Dataset entries
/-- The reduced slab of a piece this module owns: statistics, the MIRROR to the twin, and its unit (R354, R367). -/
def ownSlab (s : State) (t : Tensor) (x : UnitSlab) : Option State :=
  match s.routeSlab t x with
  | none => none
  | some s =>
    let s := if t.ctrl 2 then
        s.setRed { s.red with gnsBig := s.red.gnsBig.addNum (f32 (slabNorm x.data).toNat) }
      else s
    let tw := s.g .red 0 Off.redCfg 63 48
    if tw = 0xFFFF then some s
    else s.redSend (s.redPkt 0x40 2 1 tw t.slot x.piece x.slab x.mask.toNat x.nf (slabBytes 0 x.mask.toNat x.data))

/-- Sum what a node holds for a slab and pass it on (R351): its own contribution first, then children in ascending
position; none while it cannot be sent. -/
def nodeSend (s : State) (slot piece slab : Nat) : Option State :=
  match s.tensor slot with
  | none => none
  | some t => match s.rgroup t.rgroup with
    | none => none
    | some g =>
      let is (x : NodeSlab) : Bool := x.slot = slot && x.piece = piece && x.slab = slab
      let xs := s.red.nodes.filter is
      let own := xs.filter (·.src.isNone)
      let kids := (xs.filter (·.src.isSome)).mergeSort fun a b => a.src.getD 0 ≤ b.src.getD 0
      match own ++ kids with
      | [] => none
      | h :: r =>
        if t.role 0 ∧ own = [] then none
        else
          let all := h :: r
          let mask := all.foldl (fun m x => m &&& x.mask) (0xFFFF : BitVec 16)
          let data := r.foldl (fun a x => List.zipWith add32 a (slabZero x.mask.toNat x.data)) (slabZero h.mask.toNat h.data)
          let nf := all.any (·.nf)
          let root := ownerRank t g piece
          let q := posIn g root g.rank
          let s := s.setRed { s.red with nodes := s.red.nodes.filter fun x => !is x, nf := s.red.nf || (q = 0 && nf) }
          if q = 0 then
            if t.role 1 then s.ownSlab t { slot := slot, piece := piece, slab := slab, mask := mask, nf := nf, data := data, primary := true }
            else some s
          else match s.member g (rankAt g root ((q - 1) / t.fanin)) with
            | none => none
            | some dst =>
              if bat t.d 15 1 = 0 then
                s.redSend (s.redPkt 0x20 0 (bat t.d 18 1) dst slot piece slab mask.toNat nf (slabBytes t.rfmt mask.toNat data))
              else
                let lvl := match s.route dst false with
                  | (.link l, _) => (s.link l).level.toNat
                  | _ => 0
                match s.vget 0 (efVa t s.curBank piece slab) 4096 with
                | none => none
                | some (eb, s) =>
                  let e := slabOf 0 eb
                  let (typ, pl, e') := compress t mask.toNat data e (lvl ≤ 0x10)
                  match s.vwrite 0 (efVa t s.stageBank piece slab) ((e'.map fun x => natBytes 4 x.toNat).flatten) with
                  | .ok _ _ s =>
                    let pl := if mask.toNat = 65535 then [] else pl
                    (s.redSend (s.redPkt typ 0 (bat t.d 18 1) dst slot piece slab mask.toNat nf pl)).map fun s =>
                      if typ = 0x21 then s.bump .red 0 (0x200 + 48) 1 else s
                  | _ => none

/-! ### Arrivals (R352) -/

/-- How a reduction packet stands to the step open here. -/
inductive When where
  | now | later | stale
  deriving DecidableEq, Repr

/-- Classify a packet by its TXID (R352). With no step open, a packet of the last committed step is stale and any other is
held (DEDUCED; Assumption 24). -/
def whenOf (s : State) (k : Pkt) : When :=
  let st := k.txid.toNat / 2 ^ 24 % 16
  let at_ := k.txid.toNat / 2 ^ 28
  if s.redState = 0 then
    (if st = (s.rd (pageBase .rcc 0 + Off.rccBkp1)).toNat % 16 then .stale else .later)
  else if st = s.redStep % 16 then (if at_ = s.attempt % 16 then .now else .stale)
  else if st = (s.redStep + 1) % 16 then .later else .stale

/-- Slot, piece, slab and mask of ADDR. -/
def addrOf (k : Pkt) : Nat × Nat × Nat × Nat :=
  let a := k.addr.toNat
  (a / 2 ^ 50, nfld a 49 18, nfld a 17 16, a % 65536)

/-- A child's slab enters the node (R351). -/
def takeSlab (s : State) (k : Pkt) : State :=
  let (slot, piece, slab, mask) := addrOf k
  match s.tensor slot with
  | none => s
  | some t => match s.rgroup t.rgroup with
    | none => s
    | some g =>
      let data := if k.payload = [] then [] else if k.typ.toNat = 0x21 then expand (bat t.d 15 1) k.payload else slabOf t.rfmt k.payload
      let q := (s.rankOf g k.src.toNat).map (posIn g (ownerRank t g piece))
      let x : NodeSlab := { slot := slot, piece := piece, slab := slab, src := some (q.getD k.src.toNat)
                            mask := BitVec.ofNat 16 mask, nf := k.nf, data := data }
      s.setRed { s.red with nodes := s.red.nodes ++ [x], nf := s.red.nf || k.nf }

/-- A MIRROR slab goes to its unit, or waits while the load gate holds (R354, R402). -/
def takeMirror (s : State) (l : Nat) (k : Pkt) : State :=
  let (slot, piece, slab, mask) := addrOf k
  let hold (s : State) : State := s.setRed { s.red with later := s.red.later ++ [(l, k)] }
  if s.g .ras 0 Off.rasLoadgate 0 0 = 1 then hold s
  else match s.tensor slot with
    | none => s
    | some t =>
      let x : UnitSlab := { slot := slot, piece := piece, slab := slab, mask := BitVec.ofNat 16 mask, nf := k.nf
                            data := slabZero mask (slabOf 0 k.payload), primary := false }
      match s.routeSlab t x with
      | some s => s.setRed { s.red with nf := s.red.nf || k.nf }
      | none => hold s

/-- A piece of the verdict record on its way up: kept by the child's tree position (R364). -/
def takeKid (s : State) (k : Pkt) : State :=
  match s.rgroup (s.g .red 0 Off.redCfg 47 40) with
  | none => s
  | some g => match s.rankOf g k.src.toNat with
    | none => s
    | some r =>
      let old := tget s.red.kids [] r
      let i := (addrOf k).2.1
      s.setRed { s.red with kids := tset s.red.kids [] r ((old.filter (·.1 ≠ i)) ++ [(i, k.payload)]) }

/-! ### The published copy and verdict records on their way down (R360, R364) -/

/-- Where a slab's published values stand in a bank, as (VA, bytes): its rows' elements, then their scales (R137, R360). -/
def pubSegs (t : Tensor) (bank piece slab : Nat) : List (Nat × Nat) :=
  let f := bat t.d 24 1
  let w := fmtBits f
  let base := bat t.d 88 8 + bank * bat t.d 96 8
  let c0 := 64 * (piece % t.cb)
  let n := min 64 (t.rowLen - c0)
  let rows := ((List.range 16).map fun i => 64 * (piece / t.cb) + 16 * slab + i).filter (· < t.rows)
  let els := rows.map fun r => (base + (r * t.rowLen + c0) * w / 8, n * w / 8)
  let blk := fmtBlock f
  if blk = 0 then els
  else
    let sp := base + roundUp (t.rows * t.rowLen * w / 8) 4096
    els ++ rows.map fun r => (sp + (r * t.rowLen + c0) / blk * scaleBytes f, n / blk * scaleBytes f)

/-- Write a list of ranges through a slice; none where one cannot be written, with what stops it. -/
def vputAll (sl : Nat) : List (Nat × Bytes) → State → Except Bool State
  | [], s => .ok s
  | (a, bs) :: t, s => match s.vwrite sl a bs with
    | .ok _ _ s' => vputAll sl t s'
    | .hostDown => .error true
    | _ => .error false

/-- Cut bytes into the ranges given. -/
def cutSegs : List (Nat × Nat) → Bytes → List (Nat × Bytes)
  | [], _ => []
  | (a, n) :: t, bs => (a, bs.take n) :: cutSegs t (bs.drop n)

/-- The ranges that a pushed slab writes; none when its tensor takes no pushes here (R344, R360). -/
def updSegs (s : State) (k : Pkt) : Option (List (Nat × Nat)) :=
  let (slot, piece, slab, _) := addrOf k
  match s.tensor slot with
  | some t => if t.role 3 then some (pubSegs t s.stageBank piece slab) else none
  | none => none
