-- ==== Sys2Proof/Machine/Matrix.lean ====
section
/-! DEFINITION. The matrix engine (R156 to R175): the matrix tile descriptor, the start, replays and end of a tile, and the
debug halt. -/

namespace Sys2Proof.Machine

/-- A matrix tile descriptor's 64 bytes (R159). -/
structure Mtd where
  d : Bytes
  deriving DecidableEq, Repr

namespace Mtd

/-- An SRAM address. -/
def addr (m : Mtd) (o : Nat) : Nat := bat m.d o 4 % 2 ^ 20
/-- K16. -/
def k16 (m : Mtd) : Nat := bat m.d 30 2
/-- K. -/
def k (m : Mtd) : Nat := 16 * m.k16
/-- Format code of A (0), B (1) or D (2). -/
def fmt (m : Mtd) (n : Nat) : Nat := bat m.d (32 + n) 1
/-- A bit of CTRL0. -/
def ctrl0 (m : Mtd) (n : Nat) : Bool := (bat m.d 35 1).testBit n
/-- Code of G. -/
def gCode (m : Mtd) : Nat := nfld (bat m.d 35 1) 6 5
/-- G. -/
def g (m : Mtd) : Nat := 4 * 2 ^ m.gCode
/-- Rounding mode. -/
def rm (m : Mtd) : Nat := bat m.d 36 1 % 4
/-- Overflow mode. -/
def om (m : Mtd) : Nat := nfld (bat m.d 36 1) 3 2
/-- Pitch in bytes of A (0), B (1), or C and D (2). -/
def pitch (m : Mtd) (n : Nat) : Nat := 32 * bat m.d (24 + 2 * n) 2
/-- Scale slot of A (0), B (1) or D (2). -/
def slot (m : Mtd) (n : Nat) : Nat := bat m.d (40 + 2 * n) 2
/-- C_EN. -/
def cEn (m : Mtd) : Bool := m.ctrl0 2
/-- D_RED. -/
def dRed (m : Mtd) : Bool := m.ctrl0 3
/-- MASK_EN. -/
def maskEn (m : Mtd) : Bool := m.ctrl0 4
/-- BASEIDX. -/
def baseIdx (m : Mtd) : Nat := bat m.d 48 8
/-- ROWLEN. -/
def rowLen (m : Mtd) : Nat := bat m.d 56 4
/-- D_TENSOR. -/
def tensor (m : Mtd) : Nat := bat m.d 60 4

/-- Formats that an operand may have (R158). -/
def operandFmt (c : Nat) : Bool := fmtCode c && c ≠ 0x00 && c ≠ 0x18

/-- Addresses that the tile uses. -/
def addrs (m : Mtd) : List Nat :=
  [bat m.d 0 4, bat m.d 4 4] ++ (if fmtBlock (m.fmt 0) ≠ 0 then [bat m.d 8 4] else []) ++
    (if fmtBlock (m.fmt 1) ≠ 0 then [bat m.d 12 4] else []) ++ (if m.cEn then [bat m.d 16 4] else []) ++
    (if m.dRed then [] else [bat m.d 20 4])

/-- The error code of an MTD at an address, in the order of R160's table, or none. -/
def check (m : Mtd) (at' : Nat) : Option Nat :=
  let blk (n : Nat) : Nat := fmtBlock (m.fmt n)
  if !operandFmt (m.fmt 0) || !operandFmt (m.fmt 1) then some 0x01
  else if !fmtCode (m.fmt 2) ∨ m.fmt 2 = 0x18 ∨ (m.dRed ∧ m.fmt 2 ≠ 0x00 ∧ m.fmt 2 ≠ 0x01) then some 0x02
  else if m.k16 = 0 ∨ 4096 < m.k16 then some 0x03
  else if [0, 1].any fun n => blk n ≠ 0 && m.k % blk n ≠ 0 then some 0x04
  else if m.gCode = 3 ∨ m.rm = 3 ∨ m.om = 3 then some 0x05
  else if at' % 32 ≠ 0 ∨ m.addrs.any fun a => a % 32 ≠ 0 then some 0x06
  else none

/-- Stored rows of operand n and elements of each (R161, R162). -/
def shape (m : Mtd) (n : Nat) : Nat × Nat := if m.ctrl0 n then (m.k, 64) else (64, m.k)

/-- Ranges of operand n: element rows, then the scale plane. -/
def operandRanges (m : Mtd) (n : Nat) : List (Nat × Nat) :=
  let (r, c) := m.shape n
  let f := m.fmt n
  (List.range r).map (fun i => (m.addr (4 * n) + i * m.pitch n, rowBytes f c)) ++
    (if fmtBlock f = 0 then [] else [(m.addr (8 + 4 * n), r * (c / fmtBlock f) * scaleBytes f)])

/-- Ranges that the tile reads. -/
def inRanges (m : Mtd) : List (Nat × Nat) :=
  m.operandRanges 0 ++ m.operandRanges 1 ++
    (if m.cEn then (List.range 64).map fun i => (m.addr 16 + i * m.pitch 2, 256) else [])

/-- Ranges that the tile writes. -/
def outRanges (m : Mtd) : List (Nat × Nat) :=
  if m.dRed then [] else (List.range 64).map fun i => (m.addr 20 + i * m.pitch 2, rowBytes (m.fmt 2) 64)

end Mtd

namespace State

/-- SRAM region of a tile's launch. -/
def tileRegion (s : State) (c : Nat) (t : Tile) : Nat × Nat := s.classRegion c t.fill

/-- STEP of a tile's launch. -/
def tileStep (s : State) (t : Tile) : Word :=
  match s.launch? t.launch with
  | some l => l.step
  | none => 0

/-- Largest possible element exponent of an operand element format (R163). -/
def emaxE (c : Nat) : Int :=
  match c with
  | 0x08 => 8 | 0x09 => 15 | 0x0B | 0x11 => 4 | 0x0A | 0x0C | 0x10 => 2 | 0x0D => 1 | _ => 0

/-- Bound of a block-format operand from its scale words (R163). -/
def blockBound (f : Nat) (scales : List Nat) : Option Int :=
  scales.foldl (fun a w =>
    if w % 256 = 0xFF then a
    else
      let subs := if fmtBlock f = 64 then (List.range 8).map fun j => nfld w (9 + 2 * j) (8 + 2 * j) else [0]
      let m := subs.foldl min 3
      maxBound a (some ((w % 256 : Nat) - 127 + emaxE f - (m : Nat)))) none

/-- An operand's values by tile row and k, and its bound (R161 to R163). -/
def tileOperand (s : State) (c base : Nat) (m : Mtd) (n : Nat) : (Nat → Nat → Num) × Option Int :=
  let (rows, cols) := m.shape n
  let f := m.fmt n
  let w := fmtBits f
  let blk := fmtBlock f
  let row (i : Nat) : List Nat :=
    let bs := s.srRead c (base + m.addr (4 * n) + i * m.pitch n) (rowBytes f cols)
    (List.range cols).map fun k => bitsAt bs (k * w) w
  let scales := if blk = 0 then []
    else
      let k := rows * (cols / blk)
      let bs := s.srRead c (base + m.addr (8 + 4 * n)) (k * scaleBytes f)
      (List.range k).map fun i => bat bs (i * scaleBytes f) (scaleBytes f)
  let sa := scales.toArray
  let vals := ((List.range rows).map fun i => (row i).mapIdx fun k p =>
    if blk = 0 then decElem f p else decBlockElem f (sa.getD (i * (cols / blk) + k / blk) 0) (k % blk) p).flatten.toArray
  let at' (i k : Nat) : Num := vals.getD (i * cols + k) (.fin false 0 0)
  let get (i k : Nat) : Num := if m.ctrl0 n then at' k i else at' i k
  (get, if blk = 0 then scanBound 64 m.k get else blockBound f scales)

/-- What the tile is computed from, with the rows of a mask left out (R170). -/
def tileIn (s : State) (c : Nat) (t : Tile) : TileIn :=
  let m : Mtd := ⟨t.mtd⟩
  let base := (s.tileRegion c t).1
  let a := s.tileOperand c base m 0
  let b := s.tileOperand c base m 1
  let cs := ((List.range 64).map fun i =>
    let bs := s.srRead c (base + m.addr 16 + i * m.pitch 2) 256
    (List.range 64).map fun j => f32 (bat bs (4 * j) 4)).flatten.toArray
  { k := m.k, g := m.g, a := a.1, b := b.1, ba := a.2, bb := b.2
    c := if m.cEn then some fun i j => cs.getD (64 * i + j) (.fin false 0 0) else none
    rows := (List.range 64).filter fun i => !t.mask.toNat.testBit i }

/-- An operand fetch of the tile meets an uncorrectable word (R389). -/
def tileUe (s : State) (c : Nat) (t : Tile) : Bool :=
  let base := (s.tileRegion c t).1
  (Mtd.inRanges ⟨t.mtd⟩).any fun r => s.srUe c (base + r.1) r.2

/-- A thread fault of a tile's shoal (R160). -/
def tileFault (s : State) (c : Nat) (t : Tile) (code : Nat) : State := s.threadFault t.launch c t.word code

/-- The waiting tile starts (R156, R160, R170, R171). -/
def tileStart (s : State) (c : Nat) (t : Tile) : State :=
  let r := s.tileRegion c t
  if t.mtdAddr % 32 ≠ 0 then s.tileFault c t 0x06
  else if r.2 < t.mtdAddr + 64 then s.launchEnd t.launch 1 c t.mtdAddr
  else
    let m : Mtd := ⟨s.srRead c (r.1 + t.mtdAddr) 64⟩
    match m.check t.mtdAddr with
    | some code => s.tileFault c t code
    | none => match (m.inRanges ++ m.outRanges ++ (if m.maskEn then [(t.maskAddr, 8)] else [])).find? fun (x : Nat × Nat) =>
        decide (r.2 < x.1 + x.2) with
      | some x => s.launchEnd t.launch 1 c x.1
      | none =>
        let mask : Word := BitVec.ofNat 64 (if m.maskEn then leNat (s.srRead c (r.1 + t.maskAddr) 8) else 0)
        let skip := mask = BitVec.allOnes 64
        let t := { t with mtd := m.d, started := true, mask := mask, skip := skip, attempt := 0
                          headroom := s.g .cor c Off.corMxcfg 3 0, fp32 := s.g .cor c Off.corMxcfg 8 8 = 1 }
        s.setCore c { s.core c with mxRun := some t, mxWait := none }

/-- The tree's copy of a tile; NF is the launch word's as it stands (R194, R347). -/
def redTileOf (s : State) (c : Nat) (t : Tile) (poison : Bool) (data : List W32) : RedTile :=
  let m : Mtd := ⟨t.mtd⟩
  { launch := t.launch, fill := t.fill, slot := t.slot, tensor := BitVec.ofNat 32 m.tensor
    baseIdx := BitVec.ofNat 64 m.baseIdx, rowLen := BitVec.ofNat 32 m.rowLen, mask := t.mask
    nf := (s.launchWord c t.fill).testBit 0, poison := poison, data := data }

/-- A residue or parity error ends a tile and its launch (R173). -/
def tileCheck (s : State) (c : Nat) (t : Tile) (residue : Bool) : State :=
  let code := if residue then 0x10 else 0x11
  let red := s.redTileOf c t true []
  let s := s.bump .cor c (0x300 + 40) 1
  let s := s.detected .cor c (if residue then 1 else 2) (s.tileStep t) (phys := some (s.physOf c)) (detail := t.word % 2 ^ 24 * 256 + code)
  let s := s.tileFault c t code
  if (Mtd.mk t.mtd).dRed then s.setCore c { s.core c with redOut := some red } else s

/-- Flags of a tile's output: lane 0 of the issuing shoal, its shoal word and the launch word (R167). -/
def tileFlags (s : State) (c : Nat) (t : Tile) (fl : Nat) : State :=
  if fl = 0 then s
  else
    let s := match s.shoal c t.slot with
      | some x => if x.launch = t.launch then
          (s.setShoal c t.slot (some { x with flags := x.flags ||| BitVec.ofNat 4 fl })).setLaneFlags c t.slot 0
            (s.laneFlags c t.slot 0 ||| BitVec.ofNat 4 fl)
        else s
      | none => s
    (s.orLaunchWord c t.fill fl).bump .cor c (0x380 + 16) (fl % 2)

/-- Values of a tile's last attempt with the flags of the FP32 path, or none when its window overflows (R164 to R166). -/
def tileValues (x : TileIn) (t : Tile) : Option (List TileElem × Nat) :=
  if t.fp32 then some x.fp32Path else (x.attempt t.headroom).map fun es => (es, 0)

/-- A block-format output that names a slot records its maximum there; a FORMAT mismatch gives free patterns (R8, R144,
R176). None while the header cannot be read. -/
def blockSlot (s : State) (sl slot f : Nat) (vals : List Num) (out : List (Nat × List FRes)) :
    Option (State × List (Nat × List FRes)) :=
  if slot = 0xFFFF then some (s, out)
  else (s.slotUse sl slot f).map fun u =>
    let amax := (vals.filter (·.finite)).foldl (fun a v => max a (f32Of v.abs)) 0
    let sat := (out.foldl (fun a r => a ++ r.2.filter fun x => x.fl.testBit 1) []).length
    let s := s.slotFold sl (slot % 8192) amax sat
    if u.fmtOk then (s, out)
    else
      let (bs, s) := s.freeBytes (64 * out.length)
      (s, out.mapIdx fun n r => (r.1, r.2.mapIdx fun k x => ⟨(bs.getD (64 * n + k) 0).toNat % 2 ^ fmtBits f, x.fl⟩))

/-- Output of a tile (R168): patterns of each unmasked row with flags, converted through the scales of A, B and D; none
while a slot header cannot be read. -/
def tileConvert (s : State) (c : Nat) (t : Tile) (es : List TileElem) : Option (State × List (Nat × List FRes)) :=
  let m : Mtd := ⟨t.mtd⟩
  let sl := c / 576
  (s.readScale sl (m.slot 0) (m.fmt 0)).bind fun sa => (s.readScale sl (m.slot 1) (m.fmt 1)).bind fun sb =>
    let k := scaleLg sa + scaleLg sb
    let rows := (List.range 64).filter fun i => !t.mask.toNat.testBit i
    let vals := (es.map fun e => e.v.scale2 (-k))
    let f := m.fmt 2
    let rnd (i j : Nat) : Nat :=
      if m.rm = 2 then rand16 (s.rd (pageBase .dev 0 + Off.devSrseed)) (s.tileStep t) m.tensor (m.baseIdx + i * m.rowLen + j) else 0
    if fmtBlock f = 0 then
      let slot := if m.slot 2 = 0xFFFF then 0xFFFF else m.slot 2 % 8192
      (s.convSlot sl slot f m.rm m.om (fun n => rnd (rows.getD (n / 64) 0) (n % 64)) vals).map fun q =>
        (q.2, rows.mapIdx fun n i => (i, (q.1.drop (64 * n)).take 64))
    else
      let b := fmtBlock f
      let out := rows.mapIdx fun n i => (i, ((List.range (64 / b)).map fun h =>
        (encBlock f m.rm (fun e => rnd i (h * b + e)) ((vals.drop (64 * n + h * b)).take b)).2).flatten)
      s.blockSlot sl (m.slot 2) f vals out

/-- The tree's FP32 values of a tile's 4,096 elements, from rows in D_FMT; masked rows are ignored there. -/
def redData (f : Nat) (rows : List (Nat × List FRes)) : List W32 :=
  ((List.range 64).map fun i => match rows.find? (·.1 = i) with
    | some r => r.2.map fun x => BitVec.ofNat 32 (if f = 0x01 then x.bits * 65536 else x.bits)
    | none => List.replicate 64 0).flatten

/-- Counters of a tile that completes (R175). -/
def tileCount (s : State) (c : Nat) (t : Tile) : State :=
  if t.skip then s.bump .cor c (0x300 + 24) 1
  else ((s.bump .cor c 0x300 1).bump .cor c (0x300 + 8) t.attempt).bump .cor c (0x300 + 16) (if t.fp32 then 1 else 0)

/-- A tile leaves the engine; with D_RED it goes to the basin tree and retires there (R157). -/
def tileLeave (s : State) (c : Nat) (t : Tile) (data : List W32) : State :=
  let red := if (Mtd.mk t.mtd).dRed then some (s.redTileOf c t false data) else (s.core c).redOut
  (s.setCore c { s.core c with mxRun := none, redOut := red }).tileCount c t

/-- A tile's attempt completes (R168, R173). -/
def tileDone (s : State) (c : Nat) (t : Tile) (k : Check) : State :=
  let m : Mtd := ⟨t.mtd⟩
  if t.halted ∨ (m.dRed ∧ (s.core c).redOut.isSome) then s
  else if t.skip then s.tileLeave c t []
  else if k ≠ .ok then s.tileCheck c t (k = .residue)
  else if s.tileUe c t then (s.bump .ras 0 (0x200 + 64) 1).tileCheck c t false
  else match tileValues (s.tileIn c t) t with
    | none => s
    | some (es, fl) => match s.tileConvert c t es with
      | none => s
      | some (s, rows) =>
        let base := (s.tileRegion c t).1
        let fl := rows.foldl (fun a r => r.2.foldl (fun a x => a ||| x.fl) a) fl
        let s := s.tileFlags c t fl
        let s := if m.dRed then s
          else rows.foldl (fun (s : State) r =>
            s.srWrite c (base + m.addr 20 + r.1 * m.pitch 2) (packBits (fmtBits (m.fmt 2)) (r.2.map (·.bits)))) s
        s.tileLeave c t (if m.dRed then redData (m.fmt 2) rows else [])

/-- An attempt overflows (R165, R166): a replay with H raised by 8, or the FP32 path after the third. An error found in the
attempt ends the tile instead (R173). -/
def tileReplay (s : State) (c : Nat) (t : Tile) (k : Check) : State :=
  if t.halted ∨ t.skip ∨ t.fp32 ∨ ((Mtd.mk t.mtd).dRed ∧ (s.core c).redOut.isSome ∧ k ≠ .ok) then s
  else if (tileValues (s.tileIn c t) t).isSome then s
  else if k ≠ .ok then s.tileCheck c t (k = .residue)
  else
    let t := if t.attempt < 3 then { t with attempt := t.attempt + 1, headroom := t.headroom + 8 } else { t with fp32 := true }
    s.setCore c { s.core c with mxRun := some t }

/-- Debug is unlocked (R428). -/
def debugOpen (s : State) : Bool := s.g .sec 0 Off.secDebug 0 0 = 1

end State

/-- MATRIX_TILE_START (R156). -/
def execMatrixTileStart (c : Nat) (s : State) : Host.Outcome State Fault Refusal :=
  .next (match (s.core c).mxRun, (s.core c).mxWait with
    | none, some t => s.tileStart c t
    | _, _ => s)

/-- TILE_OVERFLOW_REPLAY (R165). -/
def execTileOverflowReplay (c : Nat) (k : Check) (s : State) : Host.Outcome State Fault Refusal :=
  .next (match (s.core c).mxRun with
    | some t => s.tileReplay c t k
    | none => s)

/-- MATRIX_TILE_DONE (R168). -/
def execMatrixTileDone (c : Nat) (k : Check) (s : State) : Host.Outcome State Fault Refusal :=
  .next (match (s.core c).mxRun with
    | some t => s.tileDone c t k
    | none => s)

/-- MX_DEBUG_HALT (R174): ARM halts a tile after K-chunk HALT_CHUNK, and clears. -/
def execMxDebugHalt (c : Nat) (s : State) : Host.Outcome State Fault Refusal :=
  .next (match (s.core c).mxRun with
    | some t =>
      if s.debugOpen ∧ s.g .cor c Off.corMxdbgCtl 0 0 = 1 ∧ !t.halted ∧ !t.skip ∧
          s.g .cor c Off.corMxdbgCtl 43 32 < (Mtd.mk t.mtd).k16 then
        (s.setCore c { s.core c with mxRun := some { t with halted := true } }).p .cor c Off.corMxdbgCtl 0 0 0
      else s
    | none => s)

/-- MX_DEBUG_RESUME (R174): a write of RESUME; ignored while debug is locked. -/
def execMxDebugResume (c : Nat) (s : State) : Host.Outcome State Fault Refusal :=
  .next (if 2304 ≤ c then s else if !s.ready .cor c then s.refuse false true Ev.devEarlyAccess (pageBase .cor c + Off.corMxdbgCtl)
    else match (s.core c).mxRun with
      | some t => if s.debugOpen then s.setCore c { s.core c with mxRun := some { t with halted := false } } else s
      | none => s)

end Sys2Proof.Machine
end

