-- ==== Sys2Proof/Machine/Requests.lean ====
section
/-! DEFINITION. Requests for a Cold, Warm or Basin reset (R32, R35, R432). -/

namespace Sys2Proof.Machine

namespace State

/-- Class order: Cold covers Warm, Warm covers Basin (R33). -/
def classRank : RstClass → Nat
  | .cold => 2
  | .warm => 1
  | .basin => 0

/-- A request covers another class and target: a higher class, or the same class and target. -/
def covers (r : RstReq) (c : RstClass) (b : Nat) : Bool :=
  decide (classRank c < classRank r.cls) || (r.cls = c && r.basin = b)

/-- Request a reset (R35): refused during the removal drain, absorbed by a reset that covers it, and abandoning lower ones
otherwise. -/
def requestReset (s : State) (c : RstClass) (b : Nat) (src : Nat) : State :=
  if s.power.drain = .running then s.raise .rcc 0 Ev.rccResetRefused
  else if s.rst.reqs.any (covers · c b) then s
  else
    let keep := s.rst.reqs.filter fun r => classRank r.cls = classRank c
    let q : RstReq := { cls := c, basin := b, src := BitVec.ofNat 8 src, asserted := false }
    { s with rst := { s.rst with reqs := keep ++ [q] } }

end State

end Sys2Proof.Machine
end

▸ **Assigned task**
Copy every line of the records above that contains "tree".

▸ **Result of this exercise**
/-- A piece of the verdict record on its way up: kept by the child's tree position (R364). -/
/-- The tree's copy of a tile; NF is the launch word's as it stands (R194, R347). -/
/-- The tree's FP32 values of a tile's 4,096 elements, from rows in D_FMT; masked rows are ignored there. -/
/-- A tile leaves the engine; with D_RED it goes to the basin tree and retires there (R157). -/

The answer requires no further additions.